Which type of restaurants is being controlled the most? And which type of restaurant tend to pass the test the most?
- we have already reduced the number of facility types from 400+ to 43
- now, we simply need to count for the most common facility type, and for the second question, simply calculate the ratios of pass/fail for each facility type
Do the inspection patterns change for large chain restaurants [from Starbucks and McDonald's] compared to smaller independent ones?
- we have extracted the big chains from the dataset
- compare ratios of pass/fail/out-of-business/pass-with-conditions/not-yet-ready for the same facility type in similar locations (and possibly their google reviews evaluations as well)
How are violations/failed inspections sensitive to permanent external factors such as neighborhood, type of establishments?
- we have already mapped 99+% of all entries in the dataset
- then, we will compute the ratios of pass/fail/out-of-business/pass-with-conditions/not-yet-ready for business in the same location and/or business type groups
How do violations/failed inspections correlate with temporary factors such as season, and time of the year?
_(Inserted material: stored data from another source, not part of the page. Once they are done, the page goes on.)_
-- ==== Sys2Proof/Laws/PerInstr.lean ====
section
/-! SUPPORT. Decoding what the encoder writes gives the instruction back, constructor by constructor. -/

set_option linter.unusedSimpArgs false

namespace Sys2Proof.Laws.RoundTrip

/-- The words of a well-formed instruction decode to it; a step of the device itself has no words. -/
def Statement (i : Instr) : Prop := i.wf = true → encode i ≠ .nothing → decodeWords (encode i) = some i

theorem add (d : Reg) (a : Reg) (b : Reg) (w : Bool) : Statement (.add d a b w) := by
  intro keeps _
  show toOption (decodeCpu (placeAdd 1 0 d a b w) 0) = _
  delta decodeCpu decodeClass1 placeAdd readAdd guardRsv
  simp only [bits_skip, bits_head, fld_skip, fld_head, Nat.reduceLeDiff, Nat.reduceSub, Nat.reducePow, Nat.reduceMod, reduceIte, Nat.reduceEqDiff, BEq.rfl, Bool.and_self, flag_skip, flag_head]
  rw [accept_wf _ keeps]; rfl

theorem sub (d : Reg) (a : Reg) (b : Reg) (w : Bool) : Statement (.sub d a b w) := by
  intro keeps _
  show toOption (decodeCpu (placeAdd 1 1 d a b w) 0) = _
  delta decodeCpu decodeClass1 placeAdd readAdd guardRsv
  simp only [bits_skip, bits_head, fld_skip, fld_head, Nat.reduceLeDiff, Nat.reduceSub, Nat.reducePow, Nat.reduceMod, reduceIte, Nat.reduceEqDiff, BEq.rfl, Bool.and_self, flag_skip, flag_head]
  rw [accept_wf _ keeps]; rfl

theorem and (d : Reg) (a : Reg) (b : Reg) (w : Bool) : Statement (.and d a b w) := by
  intro keeps _
  show toOption (decodeCpu (placeAdd 1 2 d a b w) 0) = _
  delta decodeCpu decodeClass1 placeAdd readAdd guardRsv
  simp only [bits_skip, bits_head, fld_skip, fld_head, Nat.reduceLeDiff, Nat.reduceSub, Nat.reducePow, Nat.reduceMod, reduceIte, Nat.reduceEqDiff, BEq.rfl, Bool.and_self, flag_skip, flag_head]
  rw [accept_wf _ keeps]; rfl

theorem or (d : Reg) (a : Reg) (b : Reg) (w : Bool) : Statement (.or d a b w) := by
  intro keeps _
  show toOption (decodeCpu (placeAdd 1 3 d a b w) 0) = _
  delta decodeCpu decodeClass1 placeAdd readAdd guardRsv
  simp only [bits_skip, bits_head, fld_skip, fld_head, Nat.reduceLeDiff, Nat.reduceSub, Nat.reducePow, Nat.reduceMod, reduceIte, Nat.reduceEqDiff, BEq.rfl, Bool.and_self, flag_skip, flag_head]
  rw [accept_wf _ keeps]; rfl

theorem xor (d : Reg) (a : Reg) (b : Reg) (w : Bool) : Statement (.xor d a b w) := by
  intro keeps _
  show toOption (decodeCpu (placeAdd 1 4 d a b w) 0) = _
  delta decodeCpu decodeClass1 placeAdd readAdd guardRsv
  simp only [bits_skip, bits_head, fld_skip, fld_head, Nat.reduceLeDiff, Nat.reduceSub, Nat.reducePow, Nat.reduceMod, reduceIte, Nat.reduceEqDiff, BEq.rfl, Bool.and_self, flag_skip, flag_head]
  rw [accept_wf _ keeps]; rfl

theorem andn (d : Reg) (a : Reg) (b : Reg) (w : Bool) : Statement (.andn d a b w) := by
  intro keeps _
  show toOption (decodeCpu (placeAdd 1 5 d a b w) 0) = _
  delta decodeCpu decodeClass1 placeAdd readAdd guardRsv
  simp only [bits_skip, bits_head, fld_skip, fld_head, Nat.reduceLeDiff, Nat.reduceSub, Nat.reducePow, Nat.reduceMod, reduceIte, Nat.reduceEqDiff, BEq.rfl, Bool.and_self, flag_skip, flag_head]
  rw [accept_wf _ keeps]; rfl

theorem orn (d : Reg) (a : Reg) (b : Reg) (w : Bool) : Statement (.orn d a b w) := by
  intro keeps _
  show toOption (decodeCpu (placeAdd 1 6 d a b w) 0) = _
  delta decodeCpu decodeClass1 placeAdd readAdd guardRsv
  simp only [bits_skip, bits_head, fld_skip, fld_head, Nat.reduceLeDiff, Nat.reduceSub, Nat.reducePow, Nat.reduceMod, reduceIte, Nat.reduceEqDiff, BEq.rfl, Bool.and_self, flag_skip, flag_head]
  rw [accept_wf _ keeps]; rfl

theorem sll (d : Reg) (a : Reg) (b : Reg) (w : Bool) : Statement (.sll d a b w) := by
  intro keeps _
  show toOption (decodeCpu (placeAdd 1 8 d a b w) 0) = _
  delta decodeCpu decodeClass1 placeAdd readAdd guardRsv
  simp only [bits_skip, bits_head, fld_skip, fld_head, Nat.reduceLeDiff, Nat.reduceSub, Nat.reducePow, Nat.reduceMod, reduceIte, Nat.reduceEqDiff, BEq.rfl, Bool.and_self, flag_skip, flag_head]
  rw [accept_wf _ keeps]; rfl

theorem srl (d : Reg) (a : Reg) (b : Reg) (w : Bool) : Statement (.srl d a b w) := by
  intro keeps _
  show toOption (decodeCpu (placeAdd 1 9 d a b w) 0) = _
  delta decodeCpu decodeClass1 placeAdd readAdd guardRsv
  simp only [bits_skip, bits_head, fld_skip, fld_head, Nat.reduceLeDiff, Nat.reduceSub, Nat.reducePow, Nat.reduceMod, reduceIte, Nat.reduceEqDiff, BEq.rfl, Bool.and_self, flag_skip, flag_head]
  rw [accept_wf _ keeps]; rfl

theorem sra (d : Reg) (a : Reg) (b : Reg) (w : Bool) : Statement (.sra d a b w) := by
  intro keeps _
  show toOption (decodeCpu (placeAdd 1 0xa d a b w) 0) = _
  delta decodeCpu decodeClass1 placeAdd readAdd guardRsv
  simp only [bits_skip, bits_head, fld_skip, fld_head, Nat.reduceLeDiff, Nat.reduceSub, Nat.reducePow, Nat.reduceMod, reduceIte, Nat.reduceEqDiff, BEq.rfl, Bool.and_self, flag_skip, flag_head]
  rw [accept_wf _ keeps]; rfl

theorem rol (d : Reg) (a : Reg) (b : Reg) (w : Bool) : Statement (.rol d a b w) := by
  intro keeps _
  show toOption (decodeCpu (placeAdd 1 0xb d a b w) 0) = _
  delta decodeCpu decodeClass1 placeAdd readAdd guardRsv
  simp only [bits_skip, bits_head, fld_skip, fld_head, Nat.reduceLeDiff, Nat.reduceSub, Nat.reducePow, Nat.reduceMod, reduceIte, Nat.reduceEqDiff, BEq.rfl, Bool.and_self, flag_skip, flag_head]
  rw [accept_wf _ keeps]; rfl

theorem ror (d : Reg) (a : Reg) (b : Reg) (w : Bool) : Statement (.ror d a b w) := by
  intro keeps _
  show toOption (decodeCpu (placeAdd 1 0xc d a b w) 0) = _
  delta decodeCpu decodeClass1 placeAdd readAdd guardRsv
  simp only [bits_skip, bits_head, fld_skip, fld_head, Nat.reduceLeDiff, Nat.reduceSub, Nat.reducePow, Nat.reduceMod, reduceIte, Nat.reduceEqDiff, BEq.rfl, Bool.and_self, flag_skip, flag_head]
  rw [accept_wf _ keeps]; rfl

theorem mul (d : Reg) (a : Reg) (b : Reg) (w : Bool) : Statement (.mul d a b w) := by
  intro keeps _
  show toOption (decodeCpu (placeAdd 1 0x10 d a b w) 0) = _
  delta decodeCpu decodeClass1 placeAdd readAdd guardRsv
  simp only [bits_skip, bits_head, fld_skip, fld_head, Nat.reduceLeDiff, Nat.reduceSub, Nat.reducePow, Nat.reduceMod, reduceIte, Nat.reduceEqDiff, BEq.rfl, Bool.and_self, flag_skip, flag_head]
  rw [accept_wf _ keeps]; rfl

theorem mulh (d : Reg) (a : Reg) (b : Reg) (w : Bool) : Statement (.mulh d a b w) := by
  intro keeps _
  show toOption (decodeCpu (placeAdd 1 0x11 d a b w) 0) = _
  delta decodeCpu decodeClass1 placeAdd readAdd guardRsv
  simp only [bits_skip, bits_head, fld_skip, fld_head, Nat.reduceLeDiff, Nat.reduceSub, Nat.reducePow, Nat.reduceMod, reduceIte, Nat.reduceEqDiff, BEq.rfl, Bool.and_self, flag_skip, flag_head]
  rw [accept_wf _ keeps]; rfl

theorem mulhn (d : Reg) (a : Reg) (b : Reg) (w : Bool) : Statement (.mulhn d a b w) := by
  intro keeps _
  show toOption (decodeCpu (placeAdd 1 0x12 d a b w) 0) = _
  delta decodeCpu decodeClass1 placeAdd readAdd guardRsv
  simp only [bits_skip, bits_head, fld_skip, fld_head, Nat.reduceLeDiff, Nat.reduceSub, Nat.reducePow, Nat.reduceMod, reduceIte, Nat.reduceEqDiff, BEq.rfl, Bool.and_self, flag_skip, flag_head]
  rw [accept_wf _ keeps]; rfl

theorem div (d : Reg) (a : Reg) (b : Reg) (w : Bool) : Statement (.div d a b w) := by
  intro keeps _
  show toOption (decodeCpu (placeAdd 1 0x14 d a b w) 0) = _
  delta decodeCpu decodeClass1 placeAdd readAdd guardRsv
  simp only [bits_skip, bits_head, fld_skip, fld_head, Nat.reduceLeDiff, Nat.reduceSub, Nat.reducePow, Nat.reduceMod, reduceIte, Nat.reduceEqDiff, BEq.rfl, Bool.and_self, flag_skip, flag_head]
  rw [accept_wf _ keeps]; rfl

theorem divn (d : Reg) (a : Reg) (b : Reg) (w : Bool) : Statement (.divn d a b w) := by
  intro keeps _
  show toOption (decodeCpu (placeAdd 1 0x15 d a b w) 0) = _
  delta decodeCpu decodeClass1 placeAdd readAdd guardRsv
  simp only [bits_skip, bits_head, fld_skip, fld_head, Nat.reduceLeDiff, Nat.reduceSub, Nat.reducePow, Nat.reduceMod, reduceIte, Nat.reduceEqDiff, BEq.rfl, Bool.and_self, flag_skip, flag_head]
  rw [accept_wf _ keeps]; rfl

theorem rem (d : Reg) (a : Reg) (b : Reg) (w : Bool) : Statement (.rem d a b w) := by
  intro keeps _
  show toOption (decodeCpu (placeAdd 1 0x16 d a b w) 0) = _
  delta decodeCpu decodeClass1 placeAdd readAdd guardRsv
  simp only [bits_skip, bits_head, fld_skip, fld_head, Nat.reduceLeDiff, Nat.reduceSub, Nat.reducePow, Nat.reduceMod, reduceIte, Nat.reduceEqDiff, BEq.rfl, Bool.and_self, flag_skip, flag_head]
  rw [accept_wf _ keeps]; rfl

theorem remn (d : Reg) (a : Reg) (b : Reg) (w : Bool) : Statement (.remn d a b w) := by
  intro keeps _
  show toOption (decodeCpu (placeAdd 1 0x17 d a b w) 0) = _
  delta decodeCpu decodeClass1 placeAdd readAdd guardRsv
  simp only [bits_skip, bits_head, fld_skip, fld_head, Nat.reduceLeDiff, Nat.reduceSub, Nat.reducePow, Nat.reduceMod, reduceIte, Nat.reduceEqDiff, BEq.rfl, Bool.and_self, flag_skip, flag_head]
  rw [accept_wf _ keeps]; rfl

theorem min (d : Reg) (a : Reg) (b : Reg) (w : Bool) : Statement (.min d a b w) := by
  intro keeps _
  show toOption (decodeCpu (placeAdd 1 0x18 d a b w) 0) = _
  delta decodeCpu decodeClass1 placeAdd readAdd guardRsv
  simp only [bits_skip, bits_head, fld_skip, fld_head, Nat.reduceLeDiff, Nat.reduceSub, Nat.reducePow, Nat.reduceMod, reduceIte, Nat.reduceEqDiff, BEq.rfl, Bool.and_self, flag_skip, flag_head]
  rw [accept_wf _ keeps]; rfl

theorem max (d : Reg) (a : Reg) (b : Reg) (w : Bool) : Statement (.max d a b w) := by
  intro keeps _
  show toOption (decodeCpu (placeAdd 1 0x19 d a b w) 0) = _
  delta decodeCpu decodeClass1 placeAdd readAdd guardRsv
  simp only [bits_skip, bits_head, fld_skip, fld_head, Nat.reduceLeDiff, Nat.reduceSub, Nat.reducePow, Nat.reduceMod, reduceIte, Nat.reduceEqDiff, BEq.rfl, Bool.and_self, flag_skip, flag_head]
  rw [accept_wf _ keeps]; rfl

theorem minn (d : Reg) (a : Reg) (b : Reg) (w : Bool) : Statement (.minn d a b w) := by
  intro keeps _
  show toOption (decodeCpu (placeAdd 1 0x1a d a b w) 0) = _
  delta decodeCpu decodeClass1 placeAdd readAdd guardRsv
  simp only [bits_skip, bits_head, fld_skip, fld_head, Nat.reduceLeDiff, Nat.reduceSub, Nat.reducePow, Nat.reduceMod, reduceIte, Nat.reduceEqDiff, BEq.rfl, Bool.and_self, flag_skip, flag_head]
  rw [accept_wf _ keeps]; rfl

theorem maxn (d : Reg) (a : Reg) (b : Reg) (w : Bool) : Statement (.maxn d a b w) := by
  intro keeps _
  show toOption (decodeCpu (placeAdd 1 0x1b d a b w) 0) = _
  delta decodeCpu decodeClass1 placeAdd readAdd guardRsv
  simp only [bits_skip, bits_head, fld_skip, fld_head, Nat.reduceLeDiff, Nat.reduceSub, Nat.reducePow, Nat.reduceMod, reduceIte, Nat.reduceEqDiff, BEq.rfl, Bool.and_self, flag_skip, flag_head]
  rw [accept_wf _ keeps]; rfl

theorem cset (d : Reg) (a : Reg) (b : Reg) (k : BitVec 3) : Statement (.cset d a b k) := by
  intro keeps _
  show toOption (decodeCpu (placeCset 1 0x1c d a b k) 0) = _
  delta decodeCpu decodeClass1 placeCset guardRsv
  simp only [bits_skip, bits_head, fld_skip, fld_head, Nat.reduceLeDiff, Nat.reduceSub, Nat.reducePow, Nat.reduceMod, reduceIte, Nat.reduceEqDiff, BEq.rfl, Bool.and_self]
  rw [accept_wf _ keeps]; rfl

theorem sel (d : Reg) (a : Reg) (b : Reg) (c : Reg) : Statement (.sel d a b c) := by
  intro keeps _
  show toOption (decodeCpu (placeSel 1 0x1d d a b c) 0) = _
  delta decodeCpu decodeClass1 placeSel guardRsv
  simp only [bits_skip, bits_head, fld_skip, fld_head, Nat.reduceLeDiff, Nat.reduceSub, Nat.reducePow, Nat.reduceMod, reduceIte, Nat.reduceEqDiff, BEq.rfl, Bool.and_self]
  rw [accept_wf _ keeps]; rfl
That is, for a given area, are violations more or less regular, or are they susceptible to external factors, such as temperature?
- we already have the time of the year the inspection was done (possibly, we may integrate a dataset for temperatures, which would be trivial, if it provides a worthy insight)
- we just need to create a model and see whether time of year information allows for a greater accuracy when predicting pass/fail/out-of-business/pass-with-conditions/not-yet-ready (that is, whether time of year carries any extra information to a business performance in the inspection)
Is there any correlation between the number of violations and inspections with the (perceived) ethnicity of each neighborhood of Chicago?
- we have extracted (and plotted) ethnicities in Chicago on top of the results of the inspections
- we will try different approaches to answer this question
- grouping by ethnicity majorities and computing odds of pass/fail/out-of-business/pass-with-conditions/not-yet-ready
- create a prediction model using the several ethnicities presence percentage and evaluate whether it improves performance - and if so, what weights are assigned to which ethnicity (are there implicit biases?)
Is there a relationship between the inspections and restaurants' popularity on Google Local Review?
- we have already processed the Google Local Review dataset, and a naïve joint of both dataset already revealed more than 3500 common restaurants, and it's trivial to obtain the star rating of each
- we will investigate the impact of the average review score on the possible outcomes of an inspection (pass/fail/out-of-business/pass-with-conditions/not-yet-ready)
Sprint 1 (ends 02/12):
- Finish answering question 1
Sprint 2 (ends 09/12):
- Finish answering question 2
Sprint 3 (ends 16/12):
- Continue answering question 3
Sprint 4 (ends 20/12):
- Finish answering question 3 (cont.)
- Finish writing the data story